Try it:
In the listing below, how many lines contain "openStep"? Answer with the number alone.

Available data:
Start of Block

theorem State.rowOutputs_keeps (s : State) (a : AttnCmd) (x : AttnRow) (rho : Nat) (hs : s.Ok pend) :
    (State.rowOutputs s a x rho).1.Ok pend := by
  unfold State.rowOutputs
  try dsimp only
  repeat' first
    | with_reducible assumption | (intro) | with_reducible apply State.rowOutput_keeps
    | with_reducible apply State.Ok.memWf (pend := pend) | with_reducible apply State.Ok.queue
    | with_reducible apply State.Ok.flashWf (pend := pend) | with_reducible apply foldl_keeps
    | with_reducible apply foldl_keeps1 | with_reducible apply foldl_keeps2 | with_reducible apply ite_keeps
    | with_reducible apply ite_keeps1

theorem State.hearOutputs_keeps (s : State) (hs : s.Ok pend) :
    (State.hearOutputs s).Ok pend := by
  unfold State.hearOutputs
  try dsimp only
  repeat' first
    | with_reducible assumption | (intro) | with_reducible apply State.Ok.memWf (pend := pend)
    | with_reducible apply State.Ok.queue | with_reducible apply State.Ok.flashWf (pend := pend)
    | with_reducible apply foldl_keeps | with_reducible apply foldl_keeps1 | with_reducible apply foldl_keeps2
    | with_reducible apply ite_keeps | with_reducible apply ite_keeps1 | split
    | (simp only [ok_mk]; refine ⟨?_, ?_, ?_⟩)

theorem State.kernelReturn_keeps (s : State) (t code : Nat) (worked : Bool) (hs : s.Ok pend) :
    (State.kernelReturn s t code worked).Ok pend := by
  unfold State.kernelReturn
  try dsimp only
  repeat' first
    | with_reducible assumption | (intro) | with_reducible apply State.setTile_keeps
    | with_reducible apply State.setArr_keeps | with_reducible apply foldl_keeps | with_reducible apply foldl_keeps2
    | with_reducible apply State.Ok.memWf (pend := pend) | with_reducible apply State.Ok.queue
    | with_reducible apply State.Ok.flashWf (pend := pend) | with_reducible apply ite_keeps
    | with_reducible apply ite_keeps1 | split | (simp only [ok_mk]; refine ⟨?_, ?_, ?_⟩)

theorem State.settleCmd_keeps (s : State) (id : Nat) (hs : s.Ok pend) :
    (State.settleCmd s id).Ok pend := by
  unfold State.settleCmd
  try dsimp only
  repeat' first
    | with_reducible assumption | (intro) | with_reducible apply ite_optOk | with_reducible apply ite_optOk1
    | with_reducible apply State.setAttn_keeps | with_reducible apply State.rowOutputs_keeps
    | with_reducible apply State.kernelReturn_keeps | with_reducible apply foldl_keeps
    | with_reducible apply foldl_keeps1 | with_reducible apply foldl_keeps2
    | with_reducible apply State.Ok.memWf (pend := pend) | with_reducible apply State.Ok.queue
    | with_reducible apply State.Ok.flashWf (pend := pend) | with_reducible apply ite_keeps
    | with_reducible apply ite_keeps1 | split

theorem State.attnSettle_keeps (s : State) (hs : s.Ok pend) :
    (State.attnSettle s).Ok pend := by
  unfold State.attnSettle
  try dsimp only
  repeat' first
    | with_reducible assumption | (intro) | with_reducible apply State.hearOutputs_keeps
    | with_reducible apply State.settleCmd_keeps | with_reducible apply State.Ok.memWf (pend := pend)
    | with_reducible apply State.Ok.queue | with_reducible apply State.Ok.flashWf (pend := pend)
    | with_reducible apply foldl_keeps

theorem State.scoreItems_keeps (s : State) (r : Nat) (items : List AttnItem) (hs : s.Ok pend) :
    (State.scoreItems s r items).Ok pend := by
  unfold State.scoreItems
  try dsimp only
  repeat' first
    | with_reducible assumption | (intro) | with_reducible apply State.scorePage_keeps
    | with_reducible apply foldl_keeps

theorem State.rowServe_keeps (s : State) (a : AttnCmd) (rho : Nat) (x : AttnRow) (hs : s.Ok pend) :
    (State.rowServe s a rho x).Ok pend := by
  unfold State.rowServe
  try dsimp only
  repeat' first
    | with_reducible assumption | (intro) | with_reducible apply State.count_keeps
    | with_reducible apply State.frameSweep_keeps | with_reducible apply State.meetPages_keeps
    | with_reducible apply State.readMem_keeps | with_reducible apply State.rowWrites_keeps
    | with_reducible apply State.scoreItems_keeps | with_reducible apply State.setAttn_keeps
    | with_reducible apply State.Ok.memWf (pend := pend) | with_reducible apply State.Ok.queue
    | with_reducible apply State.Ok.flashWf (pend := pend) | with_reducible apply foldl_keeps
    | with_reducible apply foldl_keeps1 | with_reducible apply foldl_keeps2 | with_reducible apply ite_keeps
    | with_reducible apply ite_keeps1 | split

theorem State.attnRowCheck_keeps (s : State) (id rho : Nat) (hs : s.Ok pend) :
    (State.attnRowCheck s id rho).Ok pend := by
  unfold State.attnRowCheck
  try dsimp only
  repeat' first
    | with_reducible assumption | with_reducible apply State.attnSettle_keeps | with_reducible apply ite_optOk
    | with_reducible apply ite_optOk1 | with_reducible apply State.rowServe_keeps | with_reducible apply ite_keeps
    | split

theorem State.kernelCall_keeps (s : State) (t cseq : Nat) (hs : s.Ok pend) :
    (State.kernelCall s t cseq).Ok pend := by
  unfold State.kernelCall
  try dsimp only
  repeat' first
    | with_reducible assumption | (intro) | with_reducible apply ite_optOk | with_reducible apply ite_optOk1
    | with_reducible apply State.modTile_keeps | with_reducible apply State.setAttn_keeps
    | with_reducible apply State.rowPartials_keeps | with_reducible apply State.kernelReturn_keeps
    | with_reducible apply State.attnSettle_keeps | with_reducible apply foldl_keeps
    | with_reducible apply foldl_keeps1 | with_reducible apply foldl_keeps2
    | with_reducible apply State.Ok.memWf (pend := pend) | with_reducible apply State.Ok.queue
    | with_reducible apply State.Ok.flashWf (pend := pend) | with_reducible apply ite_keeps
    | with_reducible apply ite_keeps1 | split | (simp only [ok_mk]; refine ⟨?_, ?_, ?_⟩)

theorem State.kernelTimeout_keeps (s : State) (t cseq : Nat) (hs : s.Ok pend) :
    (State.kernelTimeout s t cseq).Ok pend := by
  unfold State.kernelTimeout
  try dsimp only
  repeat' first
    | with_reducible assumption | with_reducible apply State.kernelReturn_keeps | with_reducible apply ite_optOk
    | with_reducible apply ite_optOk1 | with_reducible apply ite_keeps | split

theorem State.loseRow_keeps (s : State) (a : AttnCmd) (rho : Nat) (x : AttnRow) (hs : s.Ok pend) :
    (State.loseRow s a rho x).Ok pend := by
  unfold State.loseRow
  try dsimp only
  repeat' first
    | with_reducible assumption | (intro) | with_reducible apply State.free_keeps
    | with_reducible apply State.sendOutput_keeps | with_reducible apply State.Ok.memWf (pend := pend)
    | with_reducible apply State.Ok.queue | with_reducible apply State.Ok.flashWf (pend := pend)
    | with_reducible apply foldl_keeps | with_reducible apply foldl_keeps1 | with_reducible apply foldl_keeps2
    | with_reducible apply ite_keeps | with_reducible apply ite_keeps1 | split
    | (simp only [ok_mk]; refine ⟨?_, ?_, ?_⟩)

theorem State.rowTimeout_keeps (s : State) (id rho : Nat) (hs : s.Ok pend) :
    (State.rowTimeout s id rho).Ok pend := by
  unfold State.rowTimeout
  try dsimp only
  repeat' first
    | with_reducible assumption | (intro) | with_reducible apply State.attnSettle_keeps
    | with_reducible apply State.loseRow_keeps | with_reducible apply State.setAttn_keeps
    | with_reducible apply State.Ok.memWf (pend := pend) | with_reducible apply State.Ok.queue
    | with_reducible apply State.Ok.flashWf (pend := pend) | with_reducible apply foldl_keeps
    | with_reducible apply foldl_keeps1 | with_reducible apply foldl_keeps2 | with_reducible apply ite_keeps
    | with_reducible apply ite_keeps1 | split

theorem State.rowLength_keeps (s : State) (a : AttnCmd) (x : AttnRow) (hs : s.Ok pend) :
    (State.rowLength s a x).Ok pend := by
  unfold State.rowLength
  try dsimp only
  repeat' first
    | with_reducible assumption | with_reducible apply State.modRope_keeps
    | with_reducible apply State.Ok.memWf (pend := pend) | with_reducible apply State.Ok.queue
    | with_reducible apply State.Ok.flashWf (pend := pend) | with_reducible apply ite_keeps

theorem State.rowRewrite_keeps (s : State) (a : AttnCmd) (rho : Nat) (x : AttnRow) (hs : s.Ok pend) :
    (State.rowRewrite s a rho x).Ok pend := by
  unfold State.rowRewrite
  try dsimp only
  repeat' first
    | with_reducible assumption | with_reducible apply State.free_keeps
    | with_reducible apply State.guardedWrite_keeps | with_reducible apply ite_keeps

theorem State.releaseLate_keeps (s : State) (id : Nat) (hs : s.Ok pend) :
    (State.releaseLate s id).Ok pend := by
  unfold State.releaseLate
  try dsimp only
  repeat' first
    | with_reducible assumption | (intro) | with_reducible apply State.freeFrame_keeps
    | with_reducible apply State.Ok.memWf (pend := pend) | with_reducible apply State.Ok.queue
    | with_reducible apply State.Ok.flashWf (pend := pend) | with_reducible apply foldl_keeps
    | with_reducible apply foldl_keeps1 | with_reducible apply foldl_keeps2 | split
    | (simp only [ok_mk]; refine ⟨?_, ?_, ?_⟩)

End of Block
Start of Block

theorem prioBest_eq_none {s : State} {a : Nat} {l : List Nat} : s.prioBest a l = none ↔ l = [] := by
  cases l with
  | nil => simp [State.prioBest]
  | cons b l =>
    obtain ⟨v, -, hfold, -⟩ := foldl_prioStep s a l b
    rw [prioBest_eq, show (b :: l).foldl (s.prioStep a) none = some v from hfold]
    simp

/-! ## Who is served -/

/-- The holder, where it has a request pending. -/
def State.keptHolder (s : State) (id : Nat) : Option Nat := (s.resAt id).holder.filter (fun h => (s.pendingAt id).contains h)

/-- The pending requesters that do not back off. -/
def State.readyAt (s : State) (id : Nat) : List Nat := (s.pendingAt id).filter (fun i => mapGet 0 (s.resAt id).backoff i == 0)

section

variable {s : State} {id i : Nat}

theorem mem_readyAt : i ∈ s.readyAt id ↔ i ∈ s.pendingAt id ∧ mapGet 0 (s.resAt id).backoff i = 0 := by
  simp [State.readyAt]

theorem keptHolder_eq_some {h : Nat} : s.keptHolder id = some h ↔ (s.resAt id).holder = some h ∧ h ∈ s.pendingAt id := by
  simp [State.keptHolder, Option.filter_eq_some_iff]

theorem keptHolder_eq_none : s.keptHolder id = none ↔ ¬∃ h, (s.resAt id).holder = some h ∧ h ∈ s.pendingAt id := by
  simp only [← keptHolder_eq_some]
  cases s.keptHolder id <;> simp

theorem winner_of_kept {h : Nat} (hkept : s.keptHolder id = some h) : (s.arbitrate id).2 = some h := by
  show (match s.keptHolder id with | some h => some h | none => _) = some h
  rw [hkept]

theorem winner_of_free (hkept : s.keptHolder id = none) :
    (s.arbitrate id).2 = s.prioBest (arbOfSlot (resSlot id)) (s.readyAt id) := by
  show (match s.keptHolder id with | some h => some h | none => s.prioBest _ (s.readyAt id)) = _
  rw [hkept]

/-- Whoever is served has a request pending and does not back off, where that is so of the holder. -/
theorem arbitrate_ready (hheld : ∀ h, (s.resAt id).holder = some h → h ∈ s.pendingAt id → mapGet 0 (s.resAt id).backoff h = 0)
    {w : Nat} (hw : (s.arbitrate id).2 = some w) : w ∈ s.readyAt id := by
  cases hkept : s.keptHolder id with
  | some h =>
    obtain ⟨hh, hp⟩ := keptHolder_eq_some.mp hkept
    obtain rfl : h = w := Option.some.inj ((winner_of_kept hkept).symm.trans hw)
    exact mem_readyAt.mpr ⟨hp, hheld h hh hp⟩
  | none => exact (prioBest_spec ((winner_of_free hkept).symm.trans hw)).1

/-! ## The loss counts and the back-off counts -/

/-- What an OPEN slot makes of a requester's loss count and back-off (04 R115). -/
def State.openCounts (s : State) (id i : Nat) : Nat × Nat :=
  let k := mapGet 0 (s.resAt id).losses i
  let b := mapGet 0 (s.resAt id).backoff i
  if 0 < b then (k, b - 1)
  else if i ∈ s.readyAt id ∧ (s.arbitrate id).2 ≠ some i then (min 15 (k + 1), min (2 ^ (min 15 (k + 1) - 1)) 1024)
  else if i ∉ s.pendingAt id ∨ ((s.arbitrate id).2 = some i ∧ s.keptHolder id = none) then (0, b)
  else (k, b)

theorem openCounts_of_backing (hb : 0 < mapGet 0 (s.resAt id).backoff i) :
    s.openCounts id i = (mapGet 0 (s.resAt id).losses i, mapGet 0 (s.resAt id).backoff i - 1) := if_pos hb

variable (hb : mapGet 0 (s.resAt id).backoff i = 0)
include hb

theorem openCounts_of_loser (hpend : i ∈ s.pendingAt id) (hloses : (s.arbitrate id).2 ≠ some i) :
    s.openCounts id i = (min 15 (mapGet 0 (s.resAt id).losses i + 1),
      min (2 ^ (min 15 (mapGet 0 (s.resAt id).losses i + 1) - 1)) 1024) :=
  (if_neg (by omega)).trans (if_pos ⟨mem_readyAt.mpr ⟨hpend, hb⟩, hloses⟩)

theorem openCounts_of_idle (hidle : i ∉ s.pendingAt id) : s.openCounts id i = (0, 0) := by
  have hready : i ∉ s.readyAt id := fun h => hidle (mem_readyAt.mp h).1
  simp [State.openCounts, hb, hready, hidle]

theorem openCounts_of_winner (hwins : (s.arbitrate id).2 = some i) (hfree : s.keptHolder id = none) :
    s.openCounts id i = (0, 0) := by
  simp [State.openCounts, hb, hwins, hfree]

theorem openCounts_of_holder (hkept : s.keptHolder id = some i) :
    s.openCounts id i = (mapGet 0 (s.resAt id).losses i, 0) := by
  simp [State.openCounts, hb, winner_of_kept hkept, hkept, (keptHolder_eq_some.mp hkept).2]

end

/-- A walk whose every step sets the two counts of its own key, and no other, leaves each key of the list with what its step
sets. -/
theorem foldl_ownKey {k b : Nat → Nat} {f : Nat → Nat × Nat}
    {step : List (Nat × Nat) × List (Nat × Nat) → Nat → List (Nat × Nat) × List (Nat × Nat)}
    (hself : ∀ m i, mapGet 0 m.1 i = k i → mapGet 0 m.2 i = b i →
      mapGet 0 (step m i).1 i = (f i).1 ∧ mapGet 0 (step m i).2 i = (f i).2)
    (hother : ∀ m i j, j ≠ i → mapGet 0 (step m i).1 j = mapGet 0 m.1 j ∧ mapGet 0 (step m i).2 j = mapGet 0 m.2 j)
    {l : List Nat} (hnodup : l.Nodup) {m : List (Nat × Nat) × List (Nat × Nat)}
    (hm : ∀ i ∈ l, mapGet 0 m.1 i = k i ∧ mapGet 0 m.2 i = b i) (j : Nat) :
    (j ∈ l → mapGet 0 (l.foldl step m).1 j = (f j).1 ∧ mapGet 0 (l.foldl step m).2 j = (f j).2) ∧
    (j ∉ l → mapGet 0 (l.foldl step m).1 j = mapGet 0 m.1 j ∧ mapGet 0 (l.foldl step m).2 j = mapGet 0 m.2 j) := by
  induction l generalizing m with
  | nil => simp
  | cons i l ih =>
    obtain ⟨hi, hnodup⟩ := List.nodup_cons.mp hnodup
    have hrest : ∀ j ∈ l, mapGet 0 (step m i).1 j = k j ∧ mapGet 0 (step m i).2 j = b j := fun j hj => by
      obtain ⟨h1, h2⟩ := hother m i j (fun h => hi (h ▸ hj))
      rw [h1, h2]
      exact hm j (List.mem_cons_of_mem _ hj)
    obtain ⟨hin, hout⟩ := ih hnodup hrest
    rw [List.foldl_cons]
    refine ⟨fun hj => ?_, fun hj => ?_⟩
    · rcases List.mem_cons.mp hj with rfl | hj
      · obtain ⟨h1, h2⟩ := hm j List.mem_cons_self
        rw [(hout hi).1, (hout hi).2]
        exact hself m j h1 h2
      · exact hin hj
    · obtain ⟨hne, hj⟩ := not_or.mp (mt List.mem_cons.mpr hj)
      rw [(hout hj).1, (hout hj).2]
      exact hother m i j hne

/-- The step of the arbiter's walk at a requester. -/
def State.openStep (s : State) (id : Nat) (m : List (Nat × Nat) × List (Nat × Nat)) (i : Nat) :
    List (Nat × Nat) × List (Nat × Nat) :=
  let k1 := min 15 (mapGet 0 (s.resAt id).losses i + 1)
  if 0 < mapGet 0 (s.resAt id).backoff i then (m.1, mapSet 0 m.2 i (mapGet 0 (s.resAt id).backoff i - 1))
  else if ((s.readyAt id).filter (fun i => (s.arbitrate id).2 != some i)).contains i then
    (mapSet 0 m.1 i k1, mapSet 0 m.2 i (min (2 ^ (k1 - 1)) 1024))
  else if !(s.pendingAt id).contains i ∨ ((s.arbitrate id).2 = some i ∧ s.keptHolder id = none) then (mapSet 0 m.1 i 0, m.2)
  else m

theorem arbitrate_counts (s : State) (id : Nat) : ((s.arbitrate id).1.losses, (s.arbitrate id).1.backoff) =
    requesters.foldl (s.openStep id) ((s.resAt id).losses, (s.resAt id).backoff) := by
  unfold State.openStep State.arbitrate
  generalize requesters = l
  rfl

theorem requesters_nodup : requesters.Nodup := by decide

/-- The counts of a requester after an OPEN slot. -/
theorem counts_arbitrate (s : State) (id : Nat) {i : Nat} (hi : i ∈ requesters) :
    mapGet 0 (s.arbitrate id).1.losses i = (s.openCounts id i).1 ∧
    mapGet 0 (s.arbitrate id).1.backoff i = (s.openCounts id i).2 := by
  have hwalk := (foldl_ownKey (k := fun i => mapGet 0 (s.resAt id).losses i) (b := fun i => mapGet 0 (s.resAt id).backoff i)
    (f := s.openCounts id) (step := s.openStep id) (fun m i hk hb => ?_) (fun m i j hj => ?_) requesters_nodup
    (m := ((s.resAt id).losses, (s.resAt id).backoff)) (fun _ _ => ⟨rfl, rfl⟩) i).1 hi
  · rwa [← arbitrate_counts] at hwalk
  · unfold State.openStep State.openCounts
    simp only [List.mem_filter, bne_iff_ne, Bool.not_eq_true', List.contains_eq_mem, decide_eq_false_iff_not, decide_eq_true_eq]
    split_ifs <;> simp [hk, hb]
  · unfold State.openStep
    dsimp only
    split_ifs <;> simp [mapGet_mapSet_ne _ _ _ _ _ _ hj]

End of Block

Problem solution:
6